Он налил себе красного вина и хмуро посмотрел на рубиновую жидкость.
– Завтра он явится и будет вилять хвостом, – с удовлетворением проговорил Хаферкамп. – Он готов, Гельмут. Он заберет деньги и уедет в Канны. Он выберет себе новую машину, самую скоростную, какие существуют на рынке, я оплачу ее. И тогда я вновь уверую в Бога и буду молить его, чтобы Роберт сломал себе шею. Он первый и единственный Баррайс, который может принести пользу только своей смертью.
Хаферкамп не задавал больше вопросов. Гельмут Хансен никогда не лгал ему, только на него одного он мог положиться. Это вселяло спокойствие. Маленькими глотками он пил восхитительное вино, наслаждался ночной тишиной и поэтому подскочил от неожиданности, когда зазвонил телефон. Дворецкий Джеймс, заранее проинструктированный, появился в библиотеке.
Это был звонок Боба, и впервые в его взбудораженном голосе звучала тревога за другого человека.
Доктор Дорлах не позволял себе ни минуты покоя. Для него было личной, уже почти эротической радостью довести до полной гибели разрушение Боба.
Из Дюссельдорфа, где он оставил в «Парк-отеле» Марион, потерявшую самообладание в машине и душераздирающе зарыдавшую, он сразу поехал в Эссен. Чек на сто тысяч марок он положил на ночной столик. Ему было ясно, что она разорвет его, и перед уходом он опять попытался внушить ей, какое благословенное дело – деньги.
– Баррайсы не заметят утраты этих ста тысяч, – сказал он, когда Марион, не обращая внимания на чек, продолжала сидеть на краю постели, выпотрошенная, с потухшим взглядом. – Вам, как законной супруге, причитается полновесная компенсация, так как я подам иск о недействительности брака. Поскольку я сам, как адвокат Баррайсов, не могу взять ваш случай, это сделает ради меня мой хороший друг и коллега. Я не буду заявлять никаких протестов и признаю ваши притязания на возмещение убытков. При обнаружении и доказательстве извращений в таких чудовищных размерах на ранней стадии брака его легко объявить недействительным. Так что рассматривайте этот чек как задаток причитающейся вам компенсации.
– Я не хочу денег от Баррайсов, – монотонно произнесла Марион. – Я ничего больше не хочу. Лучше всего сейчас было бы умереть.
– Третья жертва! Марион, соберитесь!

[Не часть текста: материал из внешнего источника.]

/-! ### The events -/

/-- A request arrives (R427). -/
def openPreempt (s : State) (dom : Nat) (cores : List Nat) (window source : Nat) : State :=
  { (fresh s).2 with preempts := s.preempts.put s.nextId ⟨dom, cores, groupsOf s dom cores, s.wall + ticksOfUs window, source⟩ }
/-- PREEMPT_REQUEST (R427): a request that names its own window. -/
def execPreemptRequest (dom : Nat) (cores : List Nat) (windowUs : Nat) (s : State) : Out :=
  if (funcOfDom s dom).isNone ∨ cores.any (fun c => decide (Config.cores ≤ c)) ∨ windowUs = 0 ∨ 1000 < windowUs then .refused (.notEnabled "PREEMPT_REQUEST")
  else .next (openPreempt s dom cores windowUs 3)
/-- Teams of a request that are still on their cores. -/
def unsavedTeams (s : State) (p : Preempt) : List Nat :=
  dedup (p.groups.filterMap fun g => match s.groups.get? g with
    | some x => if x.retired then none else some x.team
    | none => none)
/-- A sliced product at a halt: it stops after the pass in progress, or that pass is its last and it completes (R331, R332). -/
def stopOne (o : MatOp) (n : Nat) (s : State) : State :=
  if nextPass s o n < (passes (mFmt o.m1)).length then mmasStop o n s else releaseSigned o (mmasDone o s)
/-- Sliced products of a team stop at their pass (R332). -/
def stopSliced (tid passes : Nat) (s : State) : State :=
  s.mops.foldl (fun u e => if e.2.team = tid ∧ majorOf e.2.word = 0x32 then
    retireTok (stopOne e.2 passes { u with mops := u.mops.del e.1 }) e.2.gid e.2.tok else u) s
/-- A team whose window is over may be saved now: what its save waits for has happened, and its sliced products may run (R431). -/
def haltReady (s : State) (tid : Nat) : Bool :=
  ((s.teams.get? tid).map (teamDrained s)).getD true && !(s.mops.any fun e => e.2.team == tid && !matReady s e.1 e.2)
/-- GRACE_WINDOW_END (R431, R432, R448): the window is over, and the teams of the request that are ready are saved, each without waiting for the
others; `passes` is how many more passes a sliced product runs before it stops. -/
def execGraceWindowEnd (req passes : Nat) (s : State) : Out :=
  match s.preempts.get? req with
  | none => .refused (.notEnabled "GRACE_WINDOW_END")
  | some p =>
    let ts := (unsavedTeams s p).filter (haltReady s)
    if s.wall < p.windowEnd ∨ ts = [] then .refused (.notEnabled "GRACE_WINDOW_END")
    else .next (ts.foldl (fun u t => saveTeam (stopSliced t passes u) t) s)

/-! ### Restore (R440) -/

/-- A saved team may be restored now: no request holds it, nothing still completes into its image, its function runs. -/
def restorable (s : State) (m : Image) : Bool :=
  !(m.groups.any fun e => requested s e.1) && m.groups.all (fun e => e.2.group.slots == []) && !(funcAt s m.teamRec.func).halted
/-- The first image precedes the second: priority, then save order. -/
def restoreBefore (a b : Image) : Bool :=
  if a.teamRec.prio ≠ b.teamRec.prio then decide (b.teamRec.prio < a.teamRec.prio) else decide (a.order < b.order)
/-- A restored lane: one that was held at a pre point goes on there. -/
def resumed (y : Lane) : Lane := match y.held with
  | .prePoint _ _ => { y with held := .none }
  | _ => y
/-- A saved group takes its place on a partition: its window, lanes and registers are written (R440 step 5). -/
def restoreGroup (core : Nat) (s : State) (e : (Nat × GroupImage) × Nat) : Option State :=
  let gid := e.1.1
  let g := e.1.2.group
  let c := core + e.2 / 12
  match rfPlace (rfUses s c) (e.2 % 12) g.stamp (windowBytes g.width g.window g.divmax) with
  | none => none
  | some base =>
    let g := { g with core := c, part := e.2 % 12, rfBase := base, lastIssue := acNow s (dieOf c), placed := s.nextId }
    some { (fresh s).2 with
      groups := s.groups.put gid g, lanes := e.1.2.lanes.foldl (fun (t : Tab Lane) y => t.put (lk gid y.1) (resumed y.2)) s.lanes,
      vregs := e.1.2.regs.foldl (fun (t : Tab Word) r => t.put (gid * 8192 + r.1) r.2) s.vregs }
/-- The groups of an image in order, or none when one has no room. -/
def restoreGroups (core : Nat) : State → List ((Nat × GroupImage) × Nat) → Option State
  | s, [] => some s
  | s, e :: t => match restoreGroup core s e with
    | some u => restoreGroups core u t
    | none => none
/-- The record of a team that is rebuilt on a core with banks and tiles there. -/
def restoredTeam (t : Team) (core : Nat) (banks : List (Nat × Nat)) (tb : List Nat) : Team := { t with core := core, banks := banks, tbase := tb, saved := none }
/-- A team is rebuilt on a core as far as its scratchpad, its tiles and its retired groups (R440 steps 2 to 4). -/
def restoreBase (s : State) (image core : Nat) (m : Image) (t : Team) : State :=
  let s := { s with teams := s.teams.put m.team t, images := s.images.del image }
  -- every tile and side word of the team takes the value in the image, zero where it holds none
  let s := (upTo 0 t.tbase.length).foldl (fun u i => zeroTiles (core + i) (t.tbase.getD i 0, t.tbase.getD i 0 + t.tiles) (0, 0) u) s
  let s := m.spm.foldl (fun (u : State) e => match spmAt t e.1 with
    | some k => { u with spm := u.spm.wr k e.2 }
    | none => u) s
  let s := m.tiles.foldl (fun (u : State) e => setTileWord u (physTile t (core + e.1 / 256 / 4096) (e.1 / 256 % 4096)) (e.1 % 256) e.2) s
  let s := { s with side := m.side.foldl (fun (z : Tab Word) e => z.wr (physTile t (core + e.1 / 4096) (e.1 % 4096)) e.2) s.side }
  m.groups.foldl (fun (u : State) e => if e.2.group.retired then { u with groups := u.groups.put e.1 { e.2.group with core := core } } else u) s
/-- A rebuilt team's cores take its domain and its lanes acquire (R440 step 5). -/
def restoreEnd (s : State) (core : Nat) (t : Team) : State :=
  let cs := if t.pair then [core, core + 1] else [core]
  let s := cs.foldl (fun v c => syncCore (noteUse v t.func c) c) s
  let s := match t.grid with
    | some gr => modGrid s gr fun y => { y with pairs := dedup (y.pairs ++ [pairOf core]) }
    | none => s
  acquire s (pairOf core) t.dom
/-- The groups of an image that had not retired, in order. -/
def Image.liveOnes (m : Image) : List (Nat × GroupImage) := m.groups.filter fun e => !e.2.group.retired
/-- A team is rebuilt on a core, its live groups on the partitions named, where room is (R440). -/
def restoreOn (s : State) (image core : Nat) (parts : List Nat) (m : Image) (t : Team) : Option State :=
  if parts.length ≠ m.liveOnes.length ∨ t.pair && core % 2 != 0 ∨ !slotRoom s core t.dom ∨ (t.pair && !slotRoom s (core + 1) t.dom) then none
  else match teamBanks s core m.teamRec.banks.length, teamTiles s core t.dom t.tiles t.pair with
    | some banks, some tb =>
      (restoreGroups core (restoreBase s image core m (restoredTeam t core banks tb)) (m.liveOnes.zip parts)).map fun u => restoreEnd u core t
    | _, _ => none
/-- Partitions of a core or pair for the groups of an image that had not retired: the first that fit. -/
def imageParts (s : State) (m : Image) (pair : Bool) (c : Nat) : List Nat :=
  match m.liveOnes with
  | e :: _ => pickParts e.2.group.stamp (windowBytes e.2.group.width e.2.group.window e.2.group.divmax) (if pair then 24 else 12) m.liveOnes.length
      (rfUses s c, rfUses s (c + 1)) []
  | [] => []
/-- The image is restored on the first core of its function's own unit set that has room. -/
def restoreAny (s : State) (image : Nat) (m : Image) (t : Team) : Option State :=
  (upTo 0 Config.cores).findSome? fun c =>
    if !mayUseTeam s t.func c t.pair true then none else restoreOn s image c (imageParts s m t.pair c) m t
/-- Every saved team of a grid can be restored at once. -/
def savedFit (s : State) (gr : Nat) : Bool :=
  (s.images.foldl (fun (a : Option State) e => a.bind fun u => if e.2.teamRec.grid == some gr then
    (u.teams.get? e.2.team).bind fun t => restoreAny u e.1 e.2 t else some u) (some s)).isSome
/-- An image waits only for room: it is restorable, and a cooperative grid that lost cores while it was halted fits whole (R121). -/
def restoreReady (s : State) (m : Image) : Bool :=
  restorable s m && (match m.teamRec.grid with
    | some gr => (match s.grids.get? gr with
      | some g => !(g.coop && g.shrunk) || savedFit s gr
      | none => true)
    | none => true)
/-- The team of an image may be rebuilt on the core now: no other image of the function comes first, and the core
lies in the function's own unit set. -/
def mayRestore (s : State) (image core : Nat) (parts : List Nat) (m : Image) (t : Team) : Bool :=
  restoreReady s m && !(s.images.any fun e => e.1 != image && e.2.teamRec.func == t.func && restoreBefore e.2 m && restoreReady s e.2) &&
  mayUseTeam s t.func core t.pair true && parts.all fun p => decide (p < if t.pair then 24 else 12)
/-- CONTEXT_RESTORE (R440): the team of an image is rebuilt on a core; `parts` are the partitions of its groups that had not retired,
in order. -/
def execContextRestore (image core : Nat) (parts : List Nat) (s : State) : Out :=
  match s.images.get? image with
  | none => .refused (.notEnabled "CONTEXT_RESTORE")
  | some m =>
    match s.teams.get? m.team with
    | none => .refused (.notEnabled "CONTEXT_RESTORE")
    | some t =>
      if !mayRestore s image core parts m t then .refused (.notEnabled "CONTEXT_RESTORE")
      else match restoreOn s image core parts m t with
        | none => .refused (.notEnabled "CONTEXT_RESTORE")
        | some u => if coopKept s u then .next u else .refused (.notEnabled "CONTEXT_RESTORE")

В двадцать три года, с солидным банковским счетом жизнь только начинается! Вы даже не подозреваете, какой прекрасной она бывает! Мир без Боба, который откроется перед вами…
– Я люблю Боба… вот в чем дело…
Какой жалкий вопль! Доктор Дорлах втянул нижнюю губу сквозь зубы. Сложность женской души выходит за рамки всякого разума. Вот еще один пугающий пример. То, что никогда не поймет мужчина, для женщины само собой разумеется: любовь к такому чудовищу, как Боб! И кто в этом разберется?

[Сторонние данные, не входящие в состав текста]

-- ==== Sys2Proof/Certificates/Slice0/Obligations.lean ====
section
/-! DEFINITION. The statements for the provers, chapter by chapter of the spec. OBLIGATIONS.json lists them. -/
open Sys2Proof Sys2Proof.Machine

/-- Where `bad` holds of the operands of every execution, each raises the fault that `f` names, in its lanes and in order, and nothing else happens. -/
def allRaise (i : Instr) (bad : Ctx → Nat → Prop) (f : Ctx → Nat → FaultInfo) : Prop :=
  Runs i (fun x _ => ∀ c ∈ x.acts, bad x c.1) fun x t => x.acts.foldl (fun u c => x.raiseAll u c.2 (f x c.1)) t
/-- Where a check `fail` of a word fails in every execution, each raises the fault that the check names, and nothing else happens. -/
def allFail (i : Instr) (fail : Ctx → State → Nat → Option FaultInfo) : Prop :=
  ∀ f : Nat → FaultInfo, Runs i (fun x s => ∀ c ∈ x.acts, fail x s c.1 = some (f c.1)) fun x t => x.acts.foldl (fun u c => x.raiseAll u c.2 (f c.1)) t

/-! ### Words that write registers and predicates of their executing lanes -/

/-- R45, R236, Table 12-2: the exact integer, saturated or wrapped to the type, goes to vD, in the register and the immediate forms (where vD is
the first operand of a binary word); nothing else changes. -/
def Obligations.IntegerArithmeticDelivers : Prop :=
  (∀ q d a b, Delivers (.iadd q d a b) always fun x l =>
    x.putInt d.toNat (x.val (x.pat (x.opLane l) a.toNat) + x.val (x.pat (x.opLane l) b.toNat))) ∧
  (∀ q d a b, Delivers (.isub q d a b) always fun x l =>
    x.putInt d.toNat (x.val (x.pat (x.opLane l) a.toNat) - x.val (x.pat (x.opLane l) b.toNat))) ∧
  (∀ q d a b, Delivers (.imul q d a b) always fun x l =>
    x.putInt d.toNat (x.val (x.pat (x.opLane l) a.toNat) * x.val (x.pat (x.opLane l) b.toNat))) ∧
  (∀ q d a b, Delivers (.imulh q d a b) always fun x l =>
    x.putInt d.toNat ((x.val (x.pat (x.opLane l) a.toNat) * x.val (x.pat (x.opLane l) b.toNat)) / (2 ^ itypeBits x.o : Int))) ∧
  (∀ q d a b, Delivers (.imin q d a b) always fun x l =>
    x.putInt d.toNat (min (x.val (x.pat (x.opLane l) a.toNat)) (x.val (x.pat (x.opLane l) b.toNat)))) ∧
  (∀ q d a b, Delivers (.imax q d a b) always fun x l =>
    x.putInt d.toNat (max (x.val (x.pat (x.opLane l) a.toNat)) (x.val (x.pat (x.opLane l) b.toNat)))) ∧
  (∀ q d a, Delivers (.iabs q d a) always fun x l => x.putInt d.toNat ((x.val (x.pat (x.opLane l) a.toNat)).natAbs : Int)) ∧
  (∀ q d a, Delivers (.ineg q d a) always fun x l => x.putInt d.toNat (-x.val (x.pat (x.opLane l) a.toNat))) ∧
  (∀ q d imm, Delivers (.iaddImm q d imm) always fun x l =>
    x.putInt d.toNat (x.val (x.pat (x.opLane l) d.toNat) + x.val (x.immPat imm))) ∧
  (∀ q d imm, Delivers (.isubImm q d imm) always fun x l =>
    x.putInt d.toNat (x.val (x.pat (x.opLane l) d.toNat) - x.val (x.immPat imm))) ∧
  (∀ q d imm, Delivers (.imulImm q d imm) always fun x l =>
    x.putInt d.toNat (x.val (x.pat (x.opLane l) d.toNat) * x.val (x.immPat imm))) ∧
  (∀ q d imm, Delivers (.imulhImm q d imm) always fun x l =>
    x.putInt d.toNat ((x.val (x.pat (x.opLane l) d.toNat) * x.val (x.immPat imm)) / (2 ^ itypeBits x.o : Int))) ∧
  (∀ q d imm, Delivers (.iminImm q d imm) always fun x l =>
    x.putInt d.toNat (min (x.val (x.pat (x.opLane l) d.toNat)) (x.val (x.immPat imm)))) ∧
  (∀ q d imm, Delivers (.imaxImm q d imm) always fun x l =>
    x.putInt d.toNat (max (x.val (x.pat (x.opLane l) d.toNat)) (x.val (x.immPat imm)))) ∧
  (∀ q d imm, Delivers (.iabsImm q d imm) always fun x _ => x.putInt d.toNat ((x.val (x.immPat imm)).natAbs : Int)) ∧
  (∀ q d imm, Delivers (.inegImm q d imm) always fun x _ => x.putInt d.toNat (-x.val (x.immPat imm)))
/-- R237, Table 12-3: bitwise words on the w-bit patterns; `sel` takes vA where its predicate holds, p0 with no `opx`. What the bit counts and
the reversal of Table 12-3 are: the number of ones, the zeros above the highest one, bit i to w − 1 − i. -/
def Obligations.LogicAndBitCountsDeliver : Prop :=
  (∀ q d a b, Delivers (.andV q d a b) always fun x l => x.put d.toNat (x.pat (x.opLane l) a.toNat &&& x.pat (x.opLane l) b.toNat)) ∧
  (∀ q d a b, Delivers (.orV q d a b) always fun x l => x.put d.toNat (x.pat (x.opLane l) a.toNat ||| x.pat (x.opLane l) b.toNat)) ∧
  (∀ q d a b, Delivers (.xorV q d a b) always fun x l => x.put d.toNat (x.pat (x.opLane l) a.toNat ^^^ x.pat (x.opLane l) b.toNat)) ∧
  (∀ q d a, Delivers (.notV q d a) always fun x l => x.put d.toNat (2 ^ itypeBits x.o - 1 - x.pat (x.opLane l) a.toNat)) ∧
  (∀ q d a b, Delivers (.sel q d a b) always fun x l =>
    x.put d.toNat (if x.selPred (x.opLane l) then x.pat (x.opLane l) a.toNat else x.pat (x.opLane l) b.toNat)) ∧
  (∀ q d a, Delivers (.popc q d a) always fun x l => x.put d.toNat (popcount (itypeBits x.o) (x.pat (x.opLane l) a.toNat))) ∧
  (∀ q d a, Delivers (.clz q d a) always fun x l => x.put d.toNat (leadZeros (itypeBits x.o) (x.pat (x.opLane l) a.toNat))) ∧
  (∀ q d a, Delivers (.brev q d a) always fun x l => x.put d.toNat (bitReverse (itypeBits x.o) (x.pat (x.opLane l) a.toNat))) ∧
  (∀ q d imm, Delivers (.andImm q d imm) always fun x l => x.put d.toNat (x.pat (x.opLane l) d.toNat &&& x.immPat imm)) ∧
  (∀ q d imm, Delivers (.orImm q d imm) always fun x l => x.put d.toNat (x.pat (x.opLane l) d.toNat ||| x.immPat imm)) ∧
  (∀ q d imm, Delivers (.xorImm q d imm) always fun x l => x.put d.toNat (x.pat (x.opLane l) d.toNat ^^^ x.immPat imm)) ∧
  (∀ q d imm, Delivers (.notImm q d imm) always fun x _ => x.put d.toNat (2 ^ itypeBits x.o - 1 - x.immPat imm)) ∧
  (∀ q d imm, Delivers (.selImm q d imm) always fun x l =>
    x.put d.toNat (if x.selPred (x.opLane l) then x.pat (x.opLane l) d.toNat else x.immPat imm)) ∧
  (∀ q d imm, Delivers (.popcImm q d imm) always fun x _ => x.put d.toNat (popcount (itypeBits x.o) (x.immPat imm))) ∧
  (∀ q d imm, Delivers (.clzImm q d imm) always fun x _ => x.put d.toNat (leadZeros (itypeBits x.o) (x.immPat imm))) ∧
  (∀ q d imm, Delivers (.brevImm q d imm) always fun x _ => x.put d.toNat (bitReverse (itypeBits x.o) (x.immPat imm))) ∧
  (∀ w p : Nat, p < 2 ^ w →
    popcount w p = (List.range w).countP (fun i => p.testBit i) ∧
    (leadZeros w p ≤ w ∧ p < 2 ^ (w - leadZeros w p) ∧ (p ≠ 0 → p.testBit (w - 1 - leadZeros w p) = true)) ∧
    (∀ i, i < w → (bitReverse w p).testBit i = p.testBit (w - 1 - i)) ∧ bitReverse w p < 2 ^ w)
/-- R238, R239, Table 12-4: shifts, rotation, bit fields (bit by bit), multiply-add and address addition, register and immediate
forms. -/
def Obligations.ShiftFieldAndMultiplyAddDeliver : Prop :=
  (∀ q d a b, Delivers (.shl q d a b) always fun x l =>
    let n := x.pat (x.opLane l) b.toNat
    x.put d.toNat (if n < itypeBits x.o then x.pat (x.opLane l) a.toNat * 2 ^ n % 2 ^ itypeBits x.o else 0)) ∧
  (∀ q d a b, Delivers (.shr q d a b) always fun x l =>
    let n := x.pat (x.opLane l) b.toNat
    x.put d.toNat (if n < itypeBits x.o then x.pat (x.opLane l) a.toNat / 2 ^ n else 0)) ∧
  (∀ q d a b, Delivers (.sar q d a b) always fun x l =>
    let n := x.pat (x.opLane l) b.toNat
    x.put d.toNat (wrapNat (sextInt (x.pat (x.opLane l) a.toNat) (itypeBits x.o) / (2 ^ min n (itypeBits x.o) : Int)) (itypeBits x.o))) ∧
  (∀ q d a b, Delivers (.rot q d a b) always fun x l =>
    let n := x.pat (x.opLane l) b.toNat % itypeBits x.o
    let p := x.pat (x.opLane l) a.toNat
    x.put d.toNat (p * 2 ^ n % 2 ^ itypeBits x.o + p / 2 ^ (itypeBits x.o - n))) ∧
  (∀ q d a b, Delivers (.bfe q d a b) always fun x l =>
    x.put d.toNat (shiftFn 4 (itypeBits x.o) (itypeSigned x.o) (x.pat (x.opLane l) a.toNat) (x.pat (x.opLane l) b.toNat) 0)) ∧
  (∀ q d a b, Delivers (.bfi q d a b) always fun x l =>
    x.put d.toNat (shiftFn 5 (itypeBits x.o) (itypeSigned x.o) (x.pat (x.opLane l) a.toNat) (x.pat (x.opLane l) b.toNat) (x.pat (x.opLane l) d.toNat))) ∧
  (∀ q d a b, Delivers (.lea q d a b) always fun x l =>
    ⟨pairWrites d.toNat (BitVec.ofInt 64 ((vpair x.rs (x.opLane l) a.toNat).toNat + x.val (x.pat (x.opLane l) b.toNat))), [], 0⟩) ∧
  (∀ q d a b, Delivers (.imad q d a b) always fun x l =>
    x.putInt d.toNat (x.val (x.pat (x.opLane l) a.toNat) * x.val (x.pat (x.opLane l) b.toNat) +
      x.val (x.pat (x.opLane l) (if x.hasOpx then x.o.src3.toNat else d.toNat)))) ∧
  (∀ q d imm, Delivers (.shlImm q d imm) always fun x l =>
    x.put d.toNat (if x.immPat imm < itypeBits x.o then x.pat (x.opLane l) d.toNat * 2 ^ x.immPat imm % 2 ^ itypeBits x.o else 0)) ∧
  (∀ q d imm, Delivers (.shrImm q d imm) always fun x l =>
    x.put d.toNat (if x.immPat imm < itypeBits x.o then x.pat (x.opLane l) d.toNat / 2 ^ x.immPat imm else 0)) ∧
  (∀ q d imm, Delivers (.sarImm q d imm) always fun x l =>
    x.put d.toNat (wrapNat (sextInt (x.pat (x.opLane l) d.toNat) (itypeBits x.o) / (2 ^ min (x.immPat imm) (itypeBits x.o) : Int)) (itypeBits x.o))) ∧
  (∀ q d imm, Delivers (.rotImm q d imm) always fun x l =>
    let n := x.immPat imm % itypeBits x.o
    let p := x.pat (x.opLane l) d.toNat
    x.put d.toNat (p * 2 ^ n % 2 ^ itypeBits x.o + p / 2 ^ (itypeBits x.o - n))) ∧
  (∀ q d imm, Delivers (.bfeImm q d imm) always fun x l =>
    x.put d.toNat (shiftFn 4 (itypeBits x.o) (itypeSigned x.o) (x.pat (x.opLane l) d.toNat) (x.immPat imm) 0)) ∧
  (∀ q d imm, Delivers (.bfiImm q d imm) always fun x l =>
    x.put d.toNat (shiftFn 5 (itypeBits x.o) (itypeSigned x.o) (x.pat (x.opLane l) d.toNat) (x.immPat imm) (x.pat (x.opLane l) d.toNat))) ∧
  (∀ q d imm, Delivers (.leaImm q d imm) always fun x l =>
    ⟨pairWrites d.toNat (BitVec.ofInt 64 ((vpair x.rs (x.opLane l) d.toNat).toNat + immI x.h imm)), [], 0⟩) ∧
  (∀ q d imm, Delivers (.imadImm q d imm) always fun x l =>
    x.putInt d.toNat (x.val (x.pat (x.opLane l) d.toNat) * x.val (x.immPat imm) +
      x.val (x.pat (x.opLane l) (if x.hasOpx then x.o.src3.toNat else d.toNat)))) ∧
  (∀ (w : Nat) (sgn : Bool) (a n c i : Nat), (w = 32 ∨ w = 64) → a < 2 ^ w → c < 2 ^ w → i < w →
    let pos := n % 256
    let len := n / 256 % 256
    let m := min len w
    (shiftFn 4 w sgn a n c).testBit i = (if i < m then a.testBit (pos + i) else sgn && decide (m ≠ 0) && a.testBit (pos + m - 1)) ∧
    (shiftFn 5 w sgn a n c).testBit i = (if pos ≤ i ∧ i < min (pos + len) w then a.testBit (i - pos) else c.testBit i))

/-- The word whose bit `i` is `f i`. -/
def maskWord (f : Nat → Bool) : Word := BitVec.ofNat 32 (((List.range 32).map fun i => if f i then 2 ^ i else 0).sum)
/-- R240, R252, R254: comparisons write a predicate; an unordered floating-point comparison is governed by `cmpF`. R262 to R264: predicate
words. -/
def Obligations.ComparisonsAndPredicateWordsDeliver : Prop :=
  (∀ q d a b c, Delivers (.icmp q d a b c) always fun x l =>
    ⟨[], [(predNo d.toNat x.o.pxD, intCond c.toNat (x.val (x.pat (x.opLane l) a.toNat)) (x.val (x.pat (x.opLane l) b.toNat)))], 0⟩) ∧
  (∀ q d a b c, let f := fun (x : Ctx) (l : Nat) =>
      let r := cmpF fmt32 c.toNat (x.n32 (x.opLane l) a.toNat) (x.n32 (x.opLane l) b.toNat)
      (⟨[], [(predNo d.toNat x.o.pxD, r.1)], r.2⟩ : LaneRes)
    Delivers (.fcmp q d a b c) (untrapped f) f) ∧
  (∀ q c p a b, let f := fun (x : Ctx) (l : Nat) =>
      let r := cmpF fmt64 c.toNat (x.n64 (x.opLane l) a.toNat) (x.n64 (x.opLane l) b.toNat)
      (⟨[], [(p.toNat, r.1)], r.2⟩ : LaneRes)
    Delivers (.dcmp q c p a b) (untrapped f) f) ∧
  (∀ q d a b, Delivers (.pand q d a b) always fun x l => ⟨[], [(predNo d.toNat x.o.pxD,
    preg x.rs (x.opLane l) (predNo a.toNat x.o.pxA) && preg x.rs (x.opLane l) (predNo b.toNat x.o.pxB))], 0⟩) ∧
  (∀ q d a b, Delivers (.por q d a b) always fun x l => ⟨[], [(predNo d.toNat x.o.pxD,
    preg x.rs (x.opLane l) (predNo a.toNat x.o.pxA) || preg x.rs (x.opLane l) (predNo b.toNat x.o.pxB))], 0⟩) ∧
  (∀ q d a b, Delivers (.pxor q d a b) always fun x l => ⟨[], [(predNo d.toNat x.o.pxD,
    xor (preg x.rs (x.opLane l) (predNo a.toNat x.o.pxA)) (preg x.rs (x.opLane l) (predNo b.toNat x.o.pxB)))], 0⟩) ∧
  (∀ q d a, Delivers (.pnot q d a) always fun x l => ⟨[], [(predNo d.toNat x.o.pxD, !preg x.rs (x.opLane l) (predNo a.toNat x.o.pxA))], 0⟩) ∧
  (∀ q d k, Delivers (.pmovToV q d k) always fun x l => ⟨[(d.toNat, maskWord fun i => preg x.rs (x.opLane l) (32 * k.toNat + i))], [], 0⟩) ∧
  (∀ q a k, Delivers (.pmovToP q a k) always fun x l =>
    ⟨[], (upTo 0 32).map fun i => (32 * k.toNat + i, (vreg x.rs (x.opLane l) a.toNat).getLsbD i), 0⟩) ∧
  (∀ q d a, Delivers (.pcnt q d a) always fun x _ =>
    ⟨[(d.toNat, BitVec.ofNat 32 ((lanesOf x.active).countP fun l => preg x.rs (x.lk l) (predNo a.toNat x.o.pxA)))], [], 0⟩) ∧
  (∀ q d a, Delivers (.pany q d a) always fun x _ =>
    ⟨[], [(predNo d.toNat x.o.pxD, (lanesOf x.active).any fun l => preg x.rs (x.lk l) (predNo a.toNat x.o.pxA))], 0⟩) ∧
  (∀ q d a, Delivers (.pall q d a) always fun x _ =>
    ⟨[], [(predNo d.toNat x.o.pxD, (lanesOf x.active).all fun l => preg x.rs (x.lk l) (predNo a.toNat x.o.pxA))], 0⟩) ∧
  (∀ s k n b, preg s k 0 = true ∧ preg (setPreg s k 0 b) k n = preg s k n)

– Я не понимаю этого, – честно признался доктор Дорлах. – Объясните мне, за что вы любите Боба.
– Он несчастный человек.
– И тем не менее вы боитесь его.
– Поскольку я недостаточно сильная для него.
– Никогда не появится человек, который сможет выносить Боба. Все будут разбиваться об него, кто-то раньше, кто-то позже. Боб создан для того, чтобы разрушать свое окружение, хочет он того или нет.
– Разве это не страшно?
– Кто может это изменить? Ни вы, ни я… никто. В этой жуткой игре судьбы все мы всего лишь статисты или жертвы. Марион, избавляйтесь от комплекса вины, что вы якобы пожертвовали Бобом. Вы просто выскочили в последний момент из гроба, который был уже готов для вас. Это был импульс самосохранения. Возьмите деньги, уезжайте куда-нибудь, откройте «бутик» (идея господина Хаферкампа прекрасна), может, в Мюнхене или Гамбурге, лишь бы подальше от Эссена, от всех воспоминаний! А теперь поспите. Я позвоню вам завтра в середине дня.